• TASK
The expected output is exactly the lines below, starting at the line with "def dirtyLine (i" and ending at the line with "def fullCache : List", both included; no other line belongs in it.

[Extracted records]
--------------------------------------------------

/-- In a full cache without the line, the line that the hardware chooses is evicted: it is written back where it is dirty. -/
theorem State.mem_fill_full {s : State} {k pa : Nat} {old : Line} (hnone : (s.core k).lineAt pa = none) (hup : s.mem.upsets = [])
    (hfull : (s.core k).dcache.length = dataLines) (hold : (s.core k).dcache[Config.freeNat s.fresh % dataLines]? = some old)
    (honly : (s.core k).dcache.filter (fun x => x.base == old.base) = [old]) :
    (s.fill k pa).mem = (s.draw.writeLine k old).mem := by
  have hne : (s.core k).dcache.isEmpty = false := by
    rw [List.isEmpty_eq_false_iff, ← List.length_pos_iff, hfull]
    decide
  unfold State.fill
  simp only [hnone, State.checked_of_good hup, hne, hfull, Nat.lt_irrefl, if_false, Bool.false_eq_true, hold]
  exact State.mem_flush_one (s := s.draw) true honly

/-- Of memory, a cached load with an empty store buffer leaves what the fill leaves. -/
theorem State.mem_load_cached {s : State} {k : Nat} (pa n : Nat) (hbuf : (s.core k).buf = []) :
    (s.load k pa n true).2.mem = (s.fill k pa).mem := by
  have hdrain : ∀ p, s.drainPast k p = s := by
    intro p
    unfold State.drainPast
    rw [hbuf]
    rfl
  have hyoungest : (s.core k).youngest pa n = none := by simp [Core.youngest, hbuf]
  unfold State.load
  simp only [hdrain, hyoungest]
  unfold State.loadAt
  simp only [if_true]
  split <;> rfl

end Sys2Proof.Machine
end

section
/-! SUPPORT. A batch of two descriptors, the first on a shared page, the second on a page of the core's own, whose read evicts a line
that lies over the first. -/
namespace Sys2Proof.Machine

/-! ## The state -/

/-- A line of 64 bytes 1 that the core has written, the i-th in steps of 4 KiB from the address of descriptor 0 on. -/
def dirtyLine (i : Nat) : Line :=
  ⟨0x1FFC0 + 4096 * i, List.replicate 64 1, List.replicate 4 false, List.replicate 8 none, true⟩

/-- As many such lines as the data cache holds. -/
def dirtyLines : List Line := (List.range dataLines).map dirtyLine

/-- They stand so that the hardware's next choice, whatever number it is, falls on line 0. -/
def fullCache : List Line := dirtyLines.rotate (dataLines - Config.freeNat 0 % dataLines)

/-- Descriptor 0 lies at the end of a page of scope PACKAGE, descriptor 1 at the start of one of scope CORE, which is cached. -/
def mixedPages : Nat → TlbEntry
  | 0 => ⟨0, 0x10000, 0x10000, 0x10000, 3, 0, true, true, false, true⟩
  | _ => ⟨0, 0x20000, 0x10000, 0x20000, 0, 0, true, true, false, true⟩

/-- The places of the two descriptors. -/
def mixedPlaces : List Place := [⟨0x1FFC0, 3, 0⟩, ⟨0x20000, 0, 0⟩]

/-- Core 0 with that cache, about to enqueue the two under capabilities over the whole address space. -/
def mixedBatch : State :=
  let whole (v : Word) : Reg := Reg.mkCap v 0xFF60000001000000
  { State.reset with
    cores := [(0, { ((Core.reset 0).placed.setG 6 (whole 0x1FFC0)).setG 7 (whole 0x8000) with
      tlb := [mixedPages 0, mixedPages 1]
      dcache := fullCache })] }

/-! ## Its cache -/

/-- The lines of the cache. -/
theorem mem_fullCache {l : Line} : l ∈ fullCache ↔ ∃ i < 256, dirtyLine i = l := by
  simp [fullCache, dirtyLines, dataLines]

/-- The cache is full. -/
theorem length_fullCache : fullCache.length = dataLines := by
  simp [fullCache, dirtyLines]

/-- The hardware's choice is line 0. -/
theorem fullCache_choice : fullCache[Config.freeNat 0 % dataLines]? = some (dirtyLine 0) := by
  have hj : Config.freeNat 0 % dataLines < dataLines := Nat.mod_lt _ (by decide)
  have hlen : dirtyLines.length = dataLines := by simp [dirtyLines]
  unfold fullCache
  rw [List.getElem?_rotate (by rwa [hlen]), hlen, Nat.add_sub_cancel' hj.le, Nat.mod_self]
  rfl
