-- ==== Sys2Proof/Syntax.lean ====
section
/-! DEFINITION. The instruction set: the header record and the six opcodes (R70), every field with the width
the spec's format tables give it (R71, R74 to R79). -/

namespace Sys2Proof

/-- One constructor for each row of spec/opcode_table.json. Fields are the unsigned bit slices of the encoding;
biases are applied by the meanings (R80). -/
inductive Instr where
  /-- The 14-byte header record, as it stands in the stream (R71): the checks on magic and channels are part of
  its meaning (R90), so a record that fails them is still a term. -/
  | hdr (magic width height : BitVec 32) (channels colorspace : Byte)
  /-- Literal RGB (R74). -/
  | rgb (r g b : Byte)
  /-- Literal RGBA (R75). -/
  | rgba (r g b a : Byte)
  /-- Run (R79): the run length is `frun + 1`. -/
  | run (frun : BitVec 6)
  /-- Index (R76): the cache slot. -/
  | index (idx : BitVec 6)
  /-- Diff (R77): three 2-bit fields, each biased by 2. -/
  | diff (fr fg fb : BitVec 2)
  /-- Luma (R78): a green field biased by 32, two nibbles biased by 8. -/
  | luma (fdg : BitVec 6) (frg fbg : BitVec 4)
  deriving DecidableEq, Repr

/-- Where a record stands in the stream. The header is found by its position, not by a first byte (R84). -/
inductive Position where
  /-- Stream index 0, exactly once per decode. -/
  | header
  /-- The opcode region, from index 14. -/
  | opcode
  deriving DecidableEq, Repr

/-- The position at which an instruction can stand. -/
def Instr.position : Instr → Position
  | .hdr .. => .header
  | .rgb .. => .opcode
  | .rgba .. => .opcode
  | .run .. => .opcode
  | .index .. => .opcode
  | .diff .. => .opcode
  | .luma .. => .opcode

end Sys2Proof
end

--------------------------------------------------

• EXPECTED OUTPUT
def dirtyLine (i : Nat) : Line :=
  ⟨0x1FFC0 + 4096 * i, List.replicate 64 1, List.replicate 4 false, List.replicate 8 none, true⟩

/-- As many such lines as the data cache holds. -/
def dirtyLines : List Line := (List.range dataLines).map dirtyLine

/-- They stand so that the hardware's next choice, whatever number it is, falls on line 0. -/
def fullCache : List Line := dirtyLines.rotate (dataLines - Config.freeNat 0 % dataLines)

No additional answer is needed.